Saturday, January 9, 2021

Attempt to Seize US Capitol ‘Not Only Weakened America but Strengthened It,’ Russian Commentators Say

Paul Goble

            Staunton, January 7 – The attempt by a pro-Trump mob, egged on by Donald Trump, to enter and then overrun the Capitol when the House and Senate were assembled to confirm the election of Joe Biden as president and the measured response of security personnel which ultimately expelled them and is leading to arrests generated a great deal of reaction in Russia.

            Predictably, many Russian official outlets could barely contain their pleasure in seeing the US experience some of the violence that they believe Washington has sponsored in former Soviet republics to pull them away from Moscow; but they were constrained by fears that talking about a crowd seeking to stage an insurrection could give Russians ideas.

            But a more interesting reaction came from some Russian commentators who said that what had happened in Washington “not only weakens America but at the same time strengthens it,” as former Putin speechwriter and political analyst Abbas Gallyamov put it in an initial reaction piece (https://echo.msk.ru/blog/gallyamov_a/2770020-echo/).

            “Democracy,” he points out, “is distinguished from authoritarianism in that it does not deny the right of people to be dissatisfied. If under a dictatorship a crowd in the street invariably means that something in the country is not going right, there is no such sense in a democracy. People don’t like something, and they go out and protest. Everything is logical.”

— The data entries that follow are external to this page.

-- ==== Sys2Proof/Certificates/Slice0/Obligations.lean ====
section
/-! DEFINITION. The statements for the provers: what each family of commands does, and what every command and every step keeps. -/

open Sys2Proof Sys2Proof.Machine

/-! ## Every command -/

/-- A step carries out the command at the front of the queue on the state without it; with nothing waiting the block idles, which is the
model's choice (log entry 2). -/
def Obligations.StepRunsFrontCommand : Prop :=
  (∀ (c : Instr) (rest : List Instr) (s : State), s.pending = c :: rest → step s = exec c { s with pending := rest })
  ∧ ∀ s : State, s.pending = [] → step s = .next s.idle

/-- Every command completes in every state: none ends in a fault or a refusal. -/
def Obligations.EveryCommandAnswers : Prop :=
  ∀ (c : Instr) (s : State), ∃ t, exec c s = .next t

/-- A command changes no area of the state beyond those that `reach` names for it; no command changes the part or the queue (R49, R543).
-/
def Obligations.CommandReach : Prop :=
  (∀ (c : Instr) (s t : State), exec c s = .next t → Untouched s t (reach c))
  ∧ ∀ c : Instr, Area.part ∉ reach c ∧ Area.pending ∉ reach c

/-- The commands of the meter itself, and the calibration step that measures for it. -/
def touchesMeter : Instr → Bool
  | .meterSecond _ | .vddTmkDrop _ | .vddTmkPowerUp | .ident _ | .readNow _ | .readLog _ | .readParam _ | .writeParam _ _ | .seal _ _
  | .setWall _ | .note _ | .calResult _ | .calApplyGref _ _ | .calApplyXtal _ _ | .tmkBadRequest _ | .portReadTransfer _
  | .calStepEnd _ => true
  | _ => false

/-- R543: no register, descriptor, reset or device state reaches the inside of the seal, except through the requests of the Touchmark port
protocol; what a step of the device may change there, whatever its state, is then nothing. -/
def Obligations.SealBoundary : Prop :=
  ∀ (c : Instr) (s t : State), touchesMeter c = false → exec c s = .next t → t.meter = s.meter

/-- The meter's non-volatile storage is sound after reset. What goes beyond the rules' words is the model's own (log entry 6). -/
def Obligations.MeterSoundAtReset : Prop := State.reset.tmk.ok

/-- Every step, from every state, keeps the meter's non-volatile storage sound (R551, R553, R562, R564). -/
def Obligations.MeterStaysSound : Prop :=
  ∀ s t : State, s.tmk.ok → step s = .next t → t.tmk.ok

/-- R555: a blown seal fuse stays blown, whatever the command and the state. -/
def Obligations.SealIsForever : Prop :=
  ∀ s t : State, s.tmk.fuse = true → step s = .next t → t.tmk.fuse = true

/-- A register access at `off` through BAR0 reaches the device, and the domain of its block is on (R62, R68, R83). -/
def Reaches (s : State) (off : Nat) : Prop := s.hostReaches = true ∧ s.stallDomain off = none

/-! ## Events, alarms, ready bits and completions -/

/-- R576, R578, R585: an event with the ring enabled joins the pending entry of its code and DATA0 if there is one, and otherwise takes an
entry of its own while fewer than 64 are pending; with the ring disabled it takes none. It changes no register but those of `eventRegs`.
R580: an alarm sets its pending bit, advances its count and, when it is the first of its entry, records the AON counter; it changes no
register but its own, the pending bits and those of an event. -/
def Obligations.EventsAndAlarms : Prop :=
  (∀ (s : State) (code : Nat) (items : List (Nat × Nat)), s.flag Reg.EVT_CFG F.EVT_CFG_EN = true →
      (∀ e ∈ s.evt.pend, ¬(e.code = code ∧ e.d0 = (placeItems items).d0)) → s.evt.pend.length < 64 →
      (s.event code items).evt.pend = s.evt.pend ++
        [⟨code, (placeItems items).d0, (placeItems items).d1, (placeItems items).d2, false, (placeItems items).trunc, 1, s.gen.vt, s.gen.vt⟩])
  ∧ (∀ (s : State) (code : Nat) (items : List (Nat × Nat)) (e : PendEvent) (rest : List PendEvent),
      s.flag Reg.EVT_CFG F.EVT_CFG_EN = true → s.evt.pend = e :: rest → e.code = code → e.d0 = (placeItems items).d0 →
      (s.event code items).evt.pend = { e with count := min (e.count + 1) 0xFFFFFFFF, last := s.gen.vt } :: rest)
  ∧ (∀ (s : State) (code : Nat) (items : List (Nat × Nat)), s.flag Reg.EVT_CFG F.EVT_CFG_EN = false →
      (s.event code items).evt.pend = s.evt.pend)
  ∧ (∀ (s : State) (code : Nat) (items : List (Nat × Nat)), SameRegs s (s.event code items) eventRegs
      ∧ Untouched s (s.event code items) [.regs, .evt])
  ∧ ∀ (s : State) (n : Nat) (items : List (Nat × Nat)), n < 10 →
    bit ((s.alarm n items).reg Reg.EVT_ALM_PEND_LO).toNat n = true
    ∧ (∀ k, k < 32 → k ≠ n → bit ((s.alarm n items).reg Reg.EVT_ALM_PEND_LO).toNat k = bit (s.reg Reg.EVT_ALM_PEND_LO).toNat k)
    ∧ (bit (s.reg Reg.EVT_ALM_PEND_LO).toNat n = false →
        (s.alarm n items).reg (Reg.EVT_ALM_AON n) = word s.aon
        ∧ (s.alarm n items).getF (Reg.EVT_ALM_CODE n) F.EVT_ALM_CODE_COUNT = 1)
    ∧ (bit (s.reg Reg.EVT_ALM_PEND_LO).toNat n = true →
        (s.alarm n items).reg (Reg.EVT_ALM_AON n) = s.reg (Reg.EVT_ALM_AON n)
        ∧ (s.alarm n items).getF (Reg.EVT_ALM_CODE n) F.EVT_ALM_CODE_COUNT
            = min (s.getF (Reg.EVT_ALM_CODE n) F.EVT_ALM_CODE_COUNT + 1) 0xFFFF)
    ∧ SameRegs s (s.alarm n items) (alarmRegs n)
    ∧ Untouched s (s.alarm n items) [.regs, .evt, .hst, .rdg, .links, .out]

/-- The device's own writes to a register file keep it canonical and change the register written alone. R51, R54, R57: setting a ready bit
sets it alone, and sets nothing while the core is off; a set bit that clears outside a reset raises the event with its number. -/
def Obligations.RegistersAndReadyBits : Prop :=
  (∀ (s : State) (off : Nat) (v : Word), s.regsOk = true →
    (s.setReg off v).regsOk = true ∧ (s.setReg off v).reg off = v ∧ SameRegs s (s.setReg off v) [off])
  ∧ (∀ (s : State) (b : Nat), s.coreOff = true → s.setReady b = s)
  ∧ (∀ (s : State) (b : Nat), b < 32 → s.coreOff = false → (s.setReady b).isReady b = true ∧ (∀ k, k < 32 → k ≠ b →
      (s.setReady b).isReady k = s.isReady k)
      ∧ SameRegs s (s.setReady b) [Reg.GBL_READY])
  ∧ (∀ (s : State) (b : Nat), b < 32 → s.isReady b = true → (s.clearReady b).isReady b = false
      ∧ (∀ k, k < 32 → k ≠ b → (s.clearReady b).isReady k = s.isReady k)
      ∧ SameRegs s (s.clearReady b) (Reg.GBL_READY :: eventRegs))
  ∧ ∀ (s : State) (b : Nat), s.isReady b = false → s.clearReady b = s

            “Under authoritarianism, the inability of the powers to deal with a crowd looks like weakness: under democracy, it doesn’t appear that way. Strictly speaking, the authorities in general must not interference with the expression of their disagreement,” as long as the protesters don’t take things “to the absurd” and engage in violence or acts of intimidation.

            According to Gallyamov, “by allowing the dissatisfied to freely demonstrate their dissatisfaction, democracy simply yet again shows that it is democracy. It only confirms at that movement its legitimacy and so a moment of weakness becomes a moment of strength,” again as long as protesters don’t engage in violent acts.

            What happened in the Capitol building in Washington involved violence, but democracy has another way to show its superiority, the Moscow analyst suggests. It focuses on identifying and punishing those who engage in violent acts rather than on those who exercise their rights to protest.

            Another Moscow writer, journalist Dmitry Kolezev, takes the same position. He argues that the attack on the Capitol, an act of violent insurrection, does in fact represent a crisis in American democracy but says that “a crisis if it does not destroy the system can strengthen and improve it (kasparov.ru/material.php?id=5FF6C65B84869).

            And that is yet another difference between democracies and dictatorships, he suggests. Democracies are capable of addressing this kind of challenges in ways that reflect the underlying strengths of the system while dictatorships, faced with these same challenges, often enter into a spasmodic death spiral.